The subtraction map ROI analysis in Fig. 8 showed that for all subjects, the pgse waveform had a higher subtraction map value in the left liver lobe in a region which has overestimated ADC due to motion. The higher subtraction map value highlights the interaction between the gradient nonlinearity correction and ADC overestimation. In the right liver lobe region, the differences between the pgse waveform and the motion-compensated waveforms were smaller, as this is a region that is not as heavily affected by motion. The asym-pvc waveform also typically had a higher subtraction map value in the left liver lobe than the asym-vc waveform, which could be due to the fact that the increase in m1 also increases sensitivity to motion. In the right liver lobe region, the motion-compensated waveforms also had a larger standard deviation over the ROI in the subtraction map than pgse, which could be explained by the lower SNR and bright vessel signal. Therefore, the presented results suggest that to get accurate ADC quantification, one has to take gradient nonlinearity, motion sensitivity, vessel signal suppression and the impact of these on each other into account.

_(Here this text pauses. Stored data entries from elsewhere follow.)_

/-! ### ESCAPE as a function of its operand -/

theorem isReserved_eq_false_iff (b : Byte) : isReserved b = false ↔ b ≠ 0xA5 ∧ b ≠ 0xAA ∧ b ≠ 0x55 := by
  rw [← Bool.not_eq_true, isReserved_iff, not_or, not_or]

/-- ESCAPE works byte by byte, without memory of what it has read (R100). -/
theorem escape_eq_flatMap (s : Bytes) :
    escape s = s.flatMap (fun b => if b = 0xA5 ∨ b = 0xAA ∨ b = 0x55 then [0xA5, b] else [b]) := by
  induction s with
  | nil => rfl
  | cons b s ih => rw [List.flatMap_cons, ← ih, escape]; split <;> rfl

theorem escape_append (s t : Bytes) : escape (s ++ t) = escape s ++ escape t := by
  simp only [escape_eq_flatMap, List.flatMap_append]

/-- The left-to-right reader takes 0xA5 and the byte after it as one byte (R103 c). -/
theorem readPairs_pair (b : Byte) (r : Bytes) : readPairs (0xA5 :: b :: r) = b :: readPairs r := by
  rw [readPairs, if_pos rfl]

/-- The left-to-right reader takes any other byte as it stands (R103 c). -/
theorem readPairs_literal {b : Byte} (h : b ≠ 0xA5) (r : Bytes) : readPairs (b :: r) = b :: readPairs r := by
  cases r with
  | nil => rfl
  | cons c r => rw [readPairs, if_neg h]

/-- The reader undoes ESCAPE: a reserved byte comes back from its pair, any other byte is not an 0xA5 (R103 c). -/
theorem readPairs_escape (s : Bytes) : readPairs (escape s) = s := by
  induction s with
  | nil => rfl
  | cons b s ih =>
    cases hb : isReserved b with
    | true => rw [escape_cons_reserved hb, readPairs_pair, ih]
    | false =>
      have hne : b ≠ 0xA5 := ((isReserved_eq_false_iff b).1 hb).1
      rw [escape_cons_plain hb, readPairs_literal hne, ih]

theorem escape_injective : Function.Injective escape :=
  Function.LeftInverse.injective readPairs_escape

/-- What ESCAPE makes of one byte holds two 0xA5 for an 0xA5, one for an 0xAA or 0x55, none for another (R103 d). -/
theorem count_esc_escape_singleton (b : Byte) :
    (escape [b]).count 0xA5 = 2 * [b].count 0xA5 + ([b].count 0xAA + [b].count 0x55) := by
  cases hb : isReserved b with
  | true => rcases (isReserved_iff b).1 hb with rfl | rfl | rfl <;> rfl
  | false =>
    obtain ⟨hA5, hAA, h55⟩ := (isReserved_eq_false_iff b).1 hb
    rw [escape_cons_plain hb, escape_nil, List.count_cons_of_ne hA5, List.count_cons_of_ne hAA,
      List.count_cons_of_ne h55]
    rfl

/-- The counts of the single bytes add up (R103 d). -/
theorem count_esc_escape (s : Bytes) :
    (escape s).count 0xA5 = 2 * s.count 0xA5 + (s.count 0xAA + s.count 0x55) := by
  induction s with
  | nil => rfl
  | cons b s ih =>
    have hsplit (c : Byte) : (b :: s).count c = [b].count c + s.count c := List.count_append (l₁ := [b])
    rw [escape_cons, List.count_append, ih, count_esc_escape_singleton, hsplit, hsplit, hsplit]
    omega

/-- Settles O15. The lengths follow from the count of reserved bytes, injectivity from the reader. -/
theorem escapeLengthAndStructure : Obligations.EscapeLengthAndStructure := by
  refine ⟨fun s => ?_, escape_append, readPairs_escape, fun s t h => escape_injective h, count_esc_escape⟩
  have hlen := length_escape s
  have hcount : s.countP isReserved ≤ s.length := List.countP_le_length
  exact ⟨hlen, by omega, by omega⟩

/-! ### No delimiter in an escaped sequence -/

/-- What stands in front of a delimiter byte in an escaped sequence ends with 0xA5 (R104). The cut falls before a byte's
pair, inside it, or after it. -/
theorem getLast_before_delimiter_in_escape {s u v : Bytes} {d : Byte} (hd : d = 0xAA ∨ d = 0x55)
    (h : escape s = u ++ d :: v) : u.getLast? = some 0xA5 := by
  have hne : d ≠ 0xA5 := by rcases hd with rfl | rfl <;> decide
  induction s generalizing u with
  | nil => simp at h
  | cons b s ih =>
    cases hb : isReserved b with
    | true =>
      rw [escape_cons_reserved hb] at h
      match u, h with
      | [], h => exact absurd (List.cons.inj h).1.symm hne
      | [x], h => rw [← (List.cons.inj h).1]; rfl
      | x :: y :: u, h =>
        have hrest : escape s = u ++ d :: v := (List.cons.inj (List.cons.inj h).2).2
        simp [List.getLast?_cons, ih hrest]
    | false =>
      rw [escape_cons_plain hb] at h
      cases u with
      | nil =>
        have hbd : b = d := (List.cons.inj h).1
        obtain ⟨-, hAA, h55⟩ := (isReserved_eq_false_iff b).1 hb
        exact (hd.elim (hbd ▸ hAA) (hbd ▸ h55)).elim
      | cons x u => simp [List.getLast?_cons, ih (List.cons.inj h).2]

/-- No delimiter pair stands in an escaped sequence: its second byte would follow the first and not an 0xA5 (R104). -/
theorem not_pair_infix_escape {d : Byte} (hd : d = 0xAA ∨ d = 0x55) (s : Bytes) : ¬ [d, d] <:+: escape s := by
  rintro ⟨u, v, h⟩
  have hlast : (u ++ [d]).getLast? = some 0xA5 :=
    getLast_before_delimiter_in_escape (v := v) hd (by rw [← h]; simp)
  rw [List.getLast?_concat] at hlast
  rcases hd with rfl | rfl <;> cases hlast

/-- Settles O16. The payload is fifteen zeros and a last byte 0x55, which is its checksum too: V-ENC-10. -/
theorem escapeIsDelimiterFree : Obligations.EscapeIsDelimiterFree :=
  ⟨fun _ _ _ _ h hd => getLast_before_delimiter_in_escape hd h,
    fun s => ⟨not_pair_infix_escape (.inl rfl) s, not_pair_infix_escape (.inr rfl) s⟩,
    List.replicate 15 0x00 ++ [0x55], by decide, by decide⟩

/-! ### UNESCAPE as a function of its operand -/

/-- UNESCAPE is a filter (R108 a). -/
theorem unescape_eq_filter (s : Bytes) : unescape s = s.filter (fun b => b != 0xA5) := by
  induction s with
  | nil => rfl
  | cons b s ih =>
    by_cases hb : b = 0xA5
    · subst hb; exact (unescape_cons_esc s).trans ih
    · rw [unescape_cons_other hb, ih, List.filter_cons_of_pos (p := fun b => b != 0xA5) (bne_iff_ne.2 hb)]

theorem unescape_append (s t : Bytes) : unescape (s ++ t) = unescape s ++ unescape t := by
  simp only [unescape_eq_filter, List.filter_append]

theorem mem_unescape {b : Byte} {s : Bytes} : b ∈ unescape s ↔ b ∈ s ∧ b ≠ 0xA5 := by
  rw [unescape_eq_filter, List.mem_filter, bne_iff_ne]

theorem esc_not_mem_unescape (s : Bytes) : 0xA5 ∉ unescape s := fun h => (mem_unescape.1 h).2 rfl

/-- UNESCAPE leaves a sequence as it is exactly where 0xA5 does not occur in it. -/
theorem unescape_eq_self_iff {s : Bytes} : unescape s = s ↔ 0xA5 ∉ s := by
  constructor
  · intro h
    rw [← h]
    exact esc_not_mem_unescape s
  · intro h
    rw [unescape_eq_filter, List.filter_eq_self]
    exact fun b hb => bne_iff_ne.2 (ne_of_mem_of_not_mem hb h)

/-- What UNESCAPE drops is its 0xA5 bytes (R108 a). -/
theorem length_unescape_add_count (s : Bytes) : (unescape s).length + s.count 0xA5 = s.length := by
  induction s with
  | nil => rfl
  | cons b s ih =>
    by_cases hb : b = 0xA5
    · subst hb; rw [unescape_cons_esc, List.count_cons_self, List.length_cons]; omega
    · rw [unescape_cons_other hb, List.count_cons_of_ne hb]; simp only [List.length_cons]; omega

/-- UNESCAPE after ESCAPE does what UNESCAPE does alone: the 0xA5 that ESCAPE puts before a byte is dropped, and the byte
itself is kept or dropped as it was (R108 d). -/
theorem unescape_escape (s : Bytes) : unescape (escape s) = unescape s := by
  induction s with
  | nil => rfl
  | cons b s ih =>
    have hrest : unescape (b :: escape s) = unescape (b :: s) := by
      rw [unescape_cons, ih, ← unescape_cons]
    cases hb : isReserved b with
    | true => rw [escape_cons_reserved hb, unescape_cons_esc, hrest]
    | false => rw [escape_cons_plain hb, hrest]

/-- Settles O17, the laws of the composition through `unescape_escape`. -/
theorem unescapeLaws : Obligations.UnescapeLaws :=
  ⟨fun s => ⟨unescape_eq_filter s, Nat.eq_sub_of_add_eq (length_unescape_add_count s)⟩,
    fun s => ⟨unescape_eq_self_iff.2 (esc_not_mem_unescape s), esc_not_mem_unescape s⟩,
    unescape_append,
    fun s => (unescape_escape s).trans (unescape_eq_filter s),
    fun s => by rw [unescape_escape, unescape_eq_self_iff]⟩

/-! ### The operations -/

/-- Settles O11: the result is ESCAPE's function of the operand, and it goes out with its length. -/
theorem escapeReturnsStuffedBytes : Obligations.EscapeReturnsStuffedBytes := fun x _ =>
  ⟨escape x, lengthField (escape x), rfl, escape_eq_flatMap x, lengthField_toNat⟩

/-- Settles O12: the result is UNESCAPE's function of the operand, and it goes out with its length. -/
theorem unescapeReturnsFilteredBytes : Obligations.UnescapeReturnsFilteredBytes := fun x _ =>
  ⟨unescape x, lengthField (unescape x), rfl, unescape_eq_filter x, lengthField_toNat⟩

/-! ### The byte cases -/

/-- Inside ESCAPE the row of the next byte contributes what ESCAPE makes of that byte (R101, R102). -/
theorem exec_decodeEscByte_escape {s : State} {b : Byte} {rest out : Bytes} (h : s.op = .escape (b :: rest) out) :
    exec (decodeEscByte b) s = .next { s with op := .escape rest (out ++ escape [b]) } := by
  have hn : nextRow s = some (decodeEscByte b) := by rw [nextRow, h]
  rw [← stepInner_of_nextRow hn, stepInner_escape h]

/-- Inside ENCODE's step 3 the row of the next byte contributes what ESCAPE makes of that byte (R101, R102, R140). -/
theorem exec_decodeEscByte_encodeEsc {s : State} {b : Byte} {rest out : Bytes} (h : s.op = .encodeEsc (b :: rest) out) :
    exec (decodeEscByte b) s = .next { s with op := .encodeEsc rest (out ++ escape [b]) } := by
  have hn : nextRow s = some (decodeEscByte b) := by rw [nextRow, h]
  rw [← stepInner_of_nextRow hn, stepInner_encodeEsc h]

/-- Inside UNESCAPE the row of the next byte contributes what UNESCAPE makes of that byte (R106, R107). -/
theorem exec_decodeUnescByte {s : State} {b : Byte} {rest out : Bytes} (h : s.op = .unescape (b :: rest) out) :
    exec (decodeUnescByte b) s = .next { s with op := .unescape rest (out ++ unescape [b]) } := by
  have hn : nextRow s = some (decodeUnescByte b) := by rw [nextRow, h]
  rw [← stepInner_of_nextRow hn, stepInner_unescape h]

/-- Settles O13: `decodeEscByte` names the row of each byte, and `escape` of the one byte is what the row contributes. -/
theorem escapeByteCasesContribute : Obligations.EscapeByteCasesContribute := by
  intro s rest out
  have hlit {b : Byte} (hA5 : b ≠ 0xA5) (hAA : b ≠ 0xAA) (h55 : b ≠ 0x55) :
      decodeEscByte b = .escLit b ∧ escape [b] = [b] :=
    have hb : isReserved b = false := (isReserved_eq_false_iff b).2 ⟨hA5, hAA, h55⟩
    ⟨decodeEscByte_of_not_reserved hb, escape_cons_plain hb []⟩
  refine ⟨exec_decodeEscByte_escape, exec_decodeEscByte_escape, exec_decodeEscByte_escape, ?_,
    exec_decodeEscByte_encodeEsc, exec_decodeEscByte_encodeEsc, exec_decodeEscByte_encodeEsc, ?_⟩
  · intro b hA5 hAA h55 h
    obtain ⟨hrow, hout⟩ := hlit hA5 hAA h55
    rw [← hrow, exec_decodeEscByte_escape h, hout]
  · intro b hA5 hAA h55 h
    obtain ⟨hrow, hout⟩ := hlit hA5 hAA h55
    rw [← hrow, exec_decodeEscByte_encodeEsc h, hout]

/-- Settles O14: `decodeUnescByte` names the row of each byte, and `unescape` of the one byte is what the row contributes. -/
theorem unescapeByteCasesContribute : Obligations.UnescapeByteCasesContribute := by
  intro s rest out
  constructor
  · intro h
    have hdrop := exec_decodeUnescByte h
    rwa [unescape_cons_esc, unescape_nil, List.append_nil] at hdrop
  · intro b hb h
    rw [← decodeUnescByte_of_ne_esc hb, exec_decodeUnescByte h, unescape_cons_other hb, unescape_nil]

end Sys2Proof.Machine
end

section
/-! PROOFS. The Checksum Unit: the checksum as the sum of its bytes (R122, R123), what CKSUM16 answers (R120), and what its
step adds (R121). -/

namespace Sys2Proof.Machine

/-! ### The checksum as a sum -/

theorem checksum_toNat (p : Bytes) : (checksum p).toNat = (p.map BitVec.toNat).sum % 256 :=
  (foldl_ckAdd_toNat p 0x00).trans (congrArg (· % 256) (Nat.zero_add _))

theorem checksum_eq_ofNat (p : Bytes) : checksum p = BitVec.ofNat 8 ((p.map BitVec.toNat).sum % 256) := by
  rw [← checksum_toNat, BitVec.ofNat_toNat, BitVec.setWidth_eq]

/-- Each byte adds at most 255 to the full sum (R123). -/
theorem sum_toNat_le (p : Bytes) : (p.map BitVec.toNat).sum ≤ p.length * 255 := by
  have hbyte : ∀ n ∈ p.map BitVec.toNat, n ≤ 255 := by
    intro n hn
    obtain ⟨b, -, rfl⟩ := List.mem_map.1 hn
    exact Nat.le_of_lt_succ b.isLt
  have hsum := List.sum_le_card_nsmul (p.map BitVec.toNat) 255 hbyte
  rwa [List.length_map, smul_eq_mul] at hsum

/-- The order of the bytes does not matter: their sum over the naturals is the same (R123). -/
theorem checksum_eq_of_perm {p q : Bytes} (h : q.Perm p) : checksum q = checksum p := by
  rw [checksum_eq_ofNat, checksum_eq_ofNat, (h.map BitVec.toNat).sum_eq]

The present work has some limitations. First, the phantom measurements were performed without any temperature control. In Malyarenko et al. [33], an ice water phantom was used to keep the temperature constant throughout the experiment. Second, only a distance of ± 67.2 mm from isocentre was measured with the presently used phantom. Despite these limitations, the pgse results without the gradient nonlinearity correction showed the characteristic curve of ADC bias, which was flattened by the gradient nonlinearity correction. Third, only four healthy volunteers were scanned in the present work. Further work would be required to fully characterize the interaction between gradient nonlinearity-induced and motion-induced bias in liver ADC quantification of subjects with different motion patterns and liver ADC variations.

Conclusion

The gradient nonlinearity correction based on the spherical harmonic expansion of the gradient coil field was used in conjunction with different motion-compensated waveforms, thereby showing the feasibility of the usage of the gradient nonlinearity correction with gradient waveforms other than the standard monopolar pgse diffusion encoding waveform. The phantom results showed a reduction in ADC bias in all waveforms after the gradient nonlinearity correction was applied. The in vivo results showed an interaction between the gradient nonlinearity correction, ADC overestimation in the left liver lobe due to motion, and bright vessel signal from the motion-compensated waveforms. This suggests that to get accurate ADC quantification, one has to take gradient nonlinearity, motion sensitivity, vessel signal suppression and the impact of these on each other into account.